Uma Dose de Clichê

12 ♡ 12 "Sobre palavras não ditas"


Notas iniciais
Boa noite, galera! Tudo bem com vocês? Espero muito que sim! Olha só quem não demorou com a atualização?! Poisé, vamos ver se consigo manter um ritmo bacana de postagens XD Bem, vamos aos agradecimentos! Agradeço a todos que acompanham a história, que favoritam e quem comentaram no cap passado: Babissf, Yaoi, Deby Costa, a Babs e a Sabrina por surtar comigo! Obrigada! Vocês são demais! Espero que gostem do capítulo! Boa leitura.

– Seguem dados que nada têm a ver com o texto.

theorem State.wf_loadAt (image : List Byte) {s : State} (a : Nat) (h : s.mem.wf s.cfg = true) :
    (s.loadAt a image).mem.wf s.cfg = true := by
  induction image generalizing s a with
  | nil => exact h
  | cons b bs ih =>
    rw [State.loadAt]
    split
    · have := ih (s := s.writeByte a b) (a + 1) (by simpa using State.wf_writeByte a b h)
      simpa using this
    · exact ih (a + 1) h

/-- Load, as one read (20_memory.md R47): the image byte at every address it reaches, the old byte elsewhere. -/
theorem State.readByte_loadAt (image : List Byte) {s : State} {a : Nat} (a' : Nat) (h : s.mem.wf s.cfg = true) :
    (s.loadAt a image).readByte a' =
      if hk : a ≤ a' ∧ a' - a < image.length ∧ a' ≤ 0xFFF then image[a' - a]'hk.2.1 else s.readByte a' := by
  induction image generalizing s a with
  | nil => simp [State.loadAt]
  | cons b bs ih =>
    have hwf : (if a ≤ 0xFFF then s.writeByte a b else s).mem.wf
        (if a ≤ 0xFFF then s.writeByte a b else s).cfg = true := by
      split
      · simpa using State.wf_writeByte a b h
      · exact h
    rw [State.loadAt, ih hwf]
    by_cases h1 : a + 1 ≤ a' ∧ a' - (a + 1) < bs.length ∧ a' ≤ 0xFFF
    · have e : a' - a = (a' - (a + 1)) + 1 := by omega
      rw [dif_pos h1, dif_pos (by simp only [List.length_cons]; omega)]
      simp [e]
    · rw [dif_neg h1]
      by_cases h2 : a' = a ∧ a ≤ 0xFFF
      · obtain ⟨rfl, h3⟩ := h2
        rw [if_pos h3, State.readByte_writeByte_same _ _ (by unfold memSize; omega) (Memory.wf_rises h),
          dif_pos (by simp only [List.length_cons]; omega)]
        simp
      · rw [dif_neg (by simp only [List.length_cons]; omega)]
        split
        · exact State.readByte_writeByte_ne _ _ (by omega)
        · rfl

end Load

section Reset

/-- The reset contents at the font (10_state.md R33). -/
theorem resetByte_font (cfg : Config) {k : Nat} (h : k < 80) :
    resetByte cfg (cfg.fontBase.val + k) = cfg.fontData[k] := by
  have hb := cfg.fontBase.isLt
  have hd : cfg.fontBase.val ≤ cfg.fontBase.val + k ∧ cfg.fontBase.val + k - cfg.fontBase.val < 80 := by omega
  unfold resetByte
  rw [if_neg (by unfold progBase; omega), dif_pos hd]
  simp

/-- The reset contents everywhere else (10_state.md R33). -/
theorem resetByte_other (cfg : Config) {a : Nat} (h : a < cfg.fontBase.val ∨ cfg.fontBase.val + 80 ≤ a) :
    resetByte cfg a = 0 := by
  unfold resetByte
  split
  · rfl
  · rw [dif_neg (by omega)]

end Reset

section HostUpdates

/-- A timer counts down to zero and stays there (60_exceptions.md R215). -/
theorem countDown_toNat (t : Byte) : (countDown t).toNat = t.toNat - 1 := by
  have := t.isLt
  unfold countDown
  split
  · rw [BitVec.toNat_sub]; simp; omega
  · omega

/-- Each key follows its bit of the mask (60_exceptions.md R220). -/
theorem State.setKeys_getElem (s : State) (mask : Word) (k : Nat) (h : k < 16) :
    (s.setKeys mask).keys[k] = mask.getLsbD k := by
  simp only [State.setKeys, Vector.getElem_ofFn]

12 — Sobre palavras não ditas

— Você me acha uma pessoa interessante?

A calmaria do ar, da paisagem, do tecido celeste recoberto por um tapete de estrelas e das luzes que flutuavam ao redor, pairando sobre os dois amigos, tudo isso, soava como um aquecido conforto aos corações de ambos.

Sam tinha um sorriso bobo enfeitando o rosto, os olhos cheios de um brilho próprio e tão bonito. Edward o encarou por alguns momentos, pensando que o pontilhado vermelho que decorava as bochechas e nariz do ruivo, se pareciam com estrelas: pequenas constelações. E os olhos tão negros e cintilantes, eram como o céu noturno.

Não era como se pensasse assim de Samuel Mackenzie o tempo todo, mas era… Já fazia algum tempo. No entanto, dispensava pouca atenção a essa parte em especial. Importava-se com ele como se fossem irmãos e isso vinha desde sempre.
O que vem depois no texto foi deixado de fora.